Shit! I need to think of something more positive.
I need to think about Annalise again. I used to think about her when I was in the cage. I fantasized about her, imagined touching her and having sex and stuff like that. Not that I’ve actually had any sex or even much stuff like that. And the last time I held her hand was when I was sitting next to her on Mercury’s roof, and then it all turned to shit and the wind was holding me back as Mercury lured Annalise onto the grass. I remember Annalise’s body lying there, her chest heaving, desperate for air, and that last gasp that looked so slow and so painful before she was still, and I hate it. I hate that last gasp.
And, while I’m thinking about hate, I can make a good list on that subject. There’s my sister, of course: darling Jessica. She has hated me from my birth with venom and I return the feeling in spades. There’s her boyfriend, Clay, leader of the Hunters, brutal and arrogant. What’s not to hate? And the other brute, Kieran O’Brien, Annalise’s oldest brother, who used to be top of my hate list but is now just hovering at number three most days. Number two on my hate list is Soul O’Brien, Council member. He told me he wanted to be the one to give me three gifts, which is, frankly, freakier than keeping me in a cage. He might well be some kind of psycho too. And, talking of psychos, numero uno on my hate list is Mr. Wallend. The White Witch who worked on me as if I was a lab rat. The man who gave me my tattoos, which are the things I hate more than anything.
So that was positive!
Celia isn’t on the list. I don’t hate Celia anymore, which is a good thing, I guess. After all, to not hate someone who kept you locked up in a cage for nearly two years is positive. Surely. On the other hand maybe it shows that I’m totally screwed up by that whole experience. I don’t know. But Celia’s not on the list.
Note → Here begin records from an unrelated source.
-- ==== Sys2Proof/Machine/Power.lean ====
section
/-! DEFINITION. Token figures of a tile: what it hosts, its demand, its floor share, FDUTY and MRATE, and the account
word (08 R200–R204, R208, R239). -/

namespace Sys2Proof.Machine

def sitePoint (site : Nat) : Config.Point := Config.zonePoint (siteZone site)
def siteTfull (site : Nat) : Nat := Config.tfull (tileType site) (sitePoint site)
def siteTcore (site : Nat) : Nat := Config.tcore (tileType site) (sitePoint site)
/-- The MXE's last format is FP64: AFMT code 8. -/
def Tile.fp64 (t : Tile) : Bool := (t.mxeFmt.extractLsb' 0 4).toNat == 8
def siteShare (site : Nat) (fp64 : Bool) : Nat := Config.engineShare (tileType site) (sitePoint site) fp64
/-- The clamp of a demand (R202). -/
def siteClamp (site : Nat) (fp64 : Bool) : Nat := if fp64 then siteTcore site + siteShare site true else siteTfull site

/-- FDUTY (R203). -/
def fdutyOf (site tokh : Nat) : Nat := if tokh = 0 then 0 else min 16 (max 1 (16 * tokh / siteTcore site))
/-- MRATE (R203). -/
def mrateOf (site tokh : Nat) (fp64 : Bool) : Nat :=
  if tokh = 0 ∨ tileType site = .vector then 0 else min 16 (max 1 (16 * (tokh - siteTcore site) / siteShare site fp64))
def State.fduty (s : State) (site : Nat) : Nat := fdutyOf site (s.tile site).account.tokh
def OpKind.isMxe : OpKind → Bool
  | .mma _ => true
  | .acc _ => true
  | _ => false
/-- Is FP64 the format of a tile's last matrix instruction? The one at the head of the MXE's queue has begun (R203, R331). -/
def State.mxeFp64 (s : State) (site : Nat) : Bool :=
  match s.ops.find? fun o => coreSite o.core == site && o.kind.isMxe with
  | some o => match o.kind with
    | .mma _ => o.fmt.toNat % 16 == 8
    | _ => (s.tile site).fp64
  | none => (s.tile site).fp64
def State.mrate (s : State) (site : Nat) : Nat := mrateOf site (s.tile site).account.tokh (s.mxeFp64 site)

/-! ## Hosting (R202) -/

def State.boundOn (s : State) (l : Launch) (site : Nat) : Bool :=
  l.bound && !l.saved && l.coreSet.any fun i => (s.physCore? (l.cids.getD i 0)).map coreSite == some site
/-- The launches that a tile hosts. -/
def State.hosted (s : State) (site : Nat) : List Nat :=
  s.launches.keys.filter fun n =>
    match s.launch? n with
    | none => false
    | some l =>
      s.boundOn l site
        || (s.strands.entries.any fun e => strandSite e.1 == site && e.2.launch == n && e.2.st != .dormant)
        || (s.ops.any fun o => coreSite o.core == site && o.launch == n)
def State.hosts (s : State) (site : Nat) : Bool := !(s.hosted site).isEmpty

/-! ## Floor shares (R204) -/

/-- The present sites of a partition, lowest zone, row and logical column first. -/
def State.partSites (s : State) (p : Nat) : List Nat :=
  (s.part p).zoneList.flatMap fun z => (s.presentTiles z).filterMap fun rc => s.site? z rc.1 rc.2
def Partition.floorNow (p : Partition) : Nat := p.scaled.getD p.floor
/-- The floor share of a site of a partition: one kept-back token where it hosts nothing, else its part of the rest. A floor
that R214 has scaled below one token a tile keeps its tokens for the tiles that host a launch first. -/
def State.floorShare (s : State) (site : Nat) : Nat :=
  match s.zonePart (siteZone site) with
  | none => 0
  | some p =>
    let sites := s.partSites p
    let hosting := sites.filter s.hosts
    let idle := sites.filter fun t => !hosting.contains t
    let n := (s.part p).floorNow
    let kept := min idle.length (n - hosting.length)
    if !sites.contains site then 0
    else if !hosting.contains site then (if idle.idxOf site < kept then 1 else 0)
    else
      let rest := n - kept
      max 1 (rest / hosting.length + (if hosting.idxOf site < rest % hosting.length then 1 else 0))

/-- The preferred point of an energy class, and the request of a launch on a tile (R201). -/
def preferred (eclass : Nat) : Config.Point := if eclass ≥ 5 then .fast else if eclass ≥ 2 then .medium else .efficient
def State.request (s : State) (l : Launch) (site : Nat) : Nat :=
  if sitePoint site = preferred (recEclass l.record) then ceilDiv (siteTfull site * (recEclass l.record + 1)) 8 else s.floorShare site
def loanSum (xs : List Loan) : Nat := xs.foldl (fun n l => n + l.n) 0
/-- Tokens out on loan (R208). -/
def Account.lent (a : Account) : Nat := loanSum a.loans
/-- A tile's demand (R202); a recalled loan counts as come back. -/
def State.demand (s : State) (site : Nat) : Nat :=
  let t := s.tile site
  let hosts := s.hosted site
  if hosts.isEmpty then 0
  else
    let req := (hosts.filterMap s.launch?).foldl (fun m l => max m (s.request l site)) 0
    min (siteClamp site (s.mxeFp64 site)) (req + t.account.pend - loanSum (t.account.loans.filter fun l => !l.recalled))

/-- A tile that begins to host with TOKH 0, or under a notice to 0, receives its kept-back token at once (R204). -/
def Account.keepOne (a : Account) : Account :=
  if a.tokh = 0 then { a with tokh := 1 } else { a with lowering := min a.lowering (a.tokh - 1) }
def State.beginHosting (s : State) (site : Nat) : State :=
  let t := s.tile site
  s.setTile site { t with account := t.account.keepOne }

/-! ## The account (R208, R209, R238, R239) -/

def AcctSt.code : AcctSt → Nat
  | .held => 0
  | .requesting => 1
  | .lent => 2
  | .notice => 3
def State.accountWord (s : State) (site : Nat) : Word :=
  let a := (s.tile site).account
  BitVec.ofNat 64
    (a.st.code * 2 ^ 56 + min a.lent 1023 * 2 ^ 46 + min a.pend 1023 * 2 ^ 36 + min (s.floorShare site) 1023 * 2 ^ 26
      + min (a.tokh - a.lowering) 1023 * 2 ^ 16 + min a.tokh 1023)

/-- TKREQ of m tokens (R208, R209): in LENT it recalls the loan; during a notice the tokens only wait. -/
def Account.ask (a : Account) (m : Nat) : Account :=
  if m = 0 then a
  else match a.st with
    | .held => { a with st := .requesting, pend := a.pend + m }
    | .requesting => { a with pend := a.pend + m }
    | .lent => { a with pend := a.pend + m, loans := a.loans.map fun (l : Loan) => { l with recalled := true } }
    | .notice => { a with pend := a.pend + m }
/-- How many of m tokens TKLEND lends. -/
def lendable (a : Account) (floor m : Nat) : Nat := min m (a.tokh - floor - a.lowering)
/-- TKLEND at `now`: a loan runs to the end of the next armature cycle, whatever other loans are out. R208 sends TKLEND to LENT and
does not say what one of no tokens does: the account stays as it is. DESIGN CHOICE (log 99). -/
def Account.lend (a : Account) (n now : Nat) : Account :=
  if n = 0 then a
  else
    let loan : Loan := { n := n, termCycle := now / 10000 + 1 }
    let a := { a with tokh := a.tokh - n, loans := a.loans ++ [loan] }
    if a.st = .notice then { a with prior := .lent } else { a with st := .lent }

/-! ## Remote special registers (R41, R49, R402) -/

/-- What a remote special register reads. An atelier core has no tile: a tile's registers read 0 there. -/
def State.sampleSpecial (s : State) (core num : Nat) : Nat :=
  let site := coreSite core
  let z := s.zone (coreZone core)
  let onTile := !coreIsAtelier core
  match num with
  | 0x070 => if onTile then (s.tile site).faultq.length else 0
  | 0x080 => if onTile then min (s.tile site).account.tokh 1023 else 0
  | 0x081 => if onTile then s.fduty site else 0
  | 0x082 => if onTile then s.mrate site else 0
  | 0x084 => z.throttle.toNat
  | 0x108 => s.module.pcap
  | _ => 0

end Sys2Proof.Machine
end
Mercury isn’t either. Mercury doesn’t inspire hate. It would be like hating the weather.
Mercury said she would free Annalise in exchange for my father’s head or his heart. I won’t deliver either. Somehow I have to find a way to get back to Mercury, find Annalise, break the spell she’s under, and escape with her. Sounds difficult and dangerous but I have a plan, which is another positive thing. Except the plan is crap and stupid and won’t ever work. And Mercury will kill me for sure.
Still, I shouldn’t worry about that. After all, everyone dies sometime.
And at the moment I’ve got enough problems with the current plan. I’ve been here more than a month now and I’m struggling to imagine a positive scenario: a scenario where Gabriel can’t get here not because he’s dead or captured by Hunters but because he’s lying in a luxury king-size bed, reading a book and eating croissants.
If he had been captured they’d have tortured him and he would have told them everything. Everything about me, him, the Fairborn, Annalise, and most definitely where they could find me, about our meeting place here at the cave. I’d have told them under Retribution and so would he. There’s no shame in that. Retribution breaks everyone eventually and no one could hold out for a month. And yet the Hunters aren’t here. But neither is Gabriel. So that means he’s dead. Shot by Hunters that night when we took the Fairborn. Killed trying to save me. And here I am, sitting in a tree, trying to be positive.
Positive is pretty sick when you think about it.
Not Waiting
It’s getting light by the time I reach Mercury’s cottage. After my father gave me three gifts I fled from here, chased by Hunters. This is the third time I’ve been back since then. My chance to watch them for a change.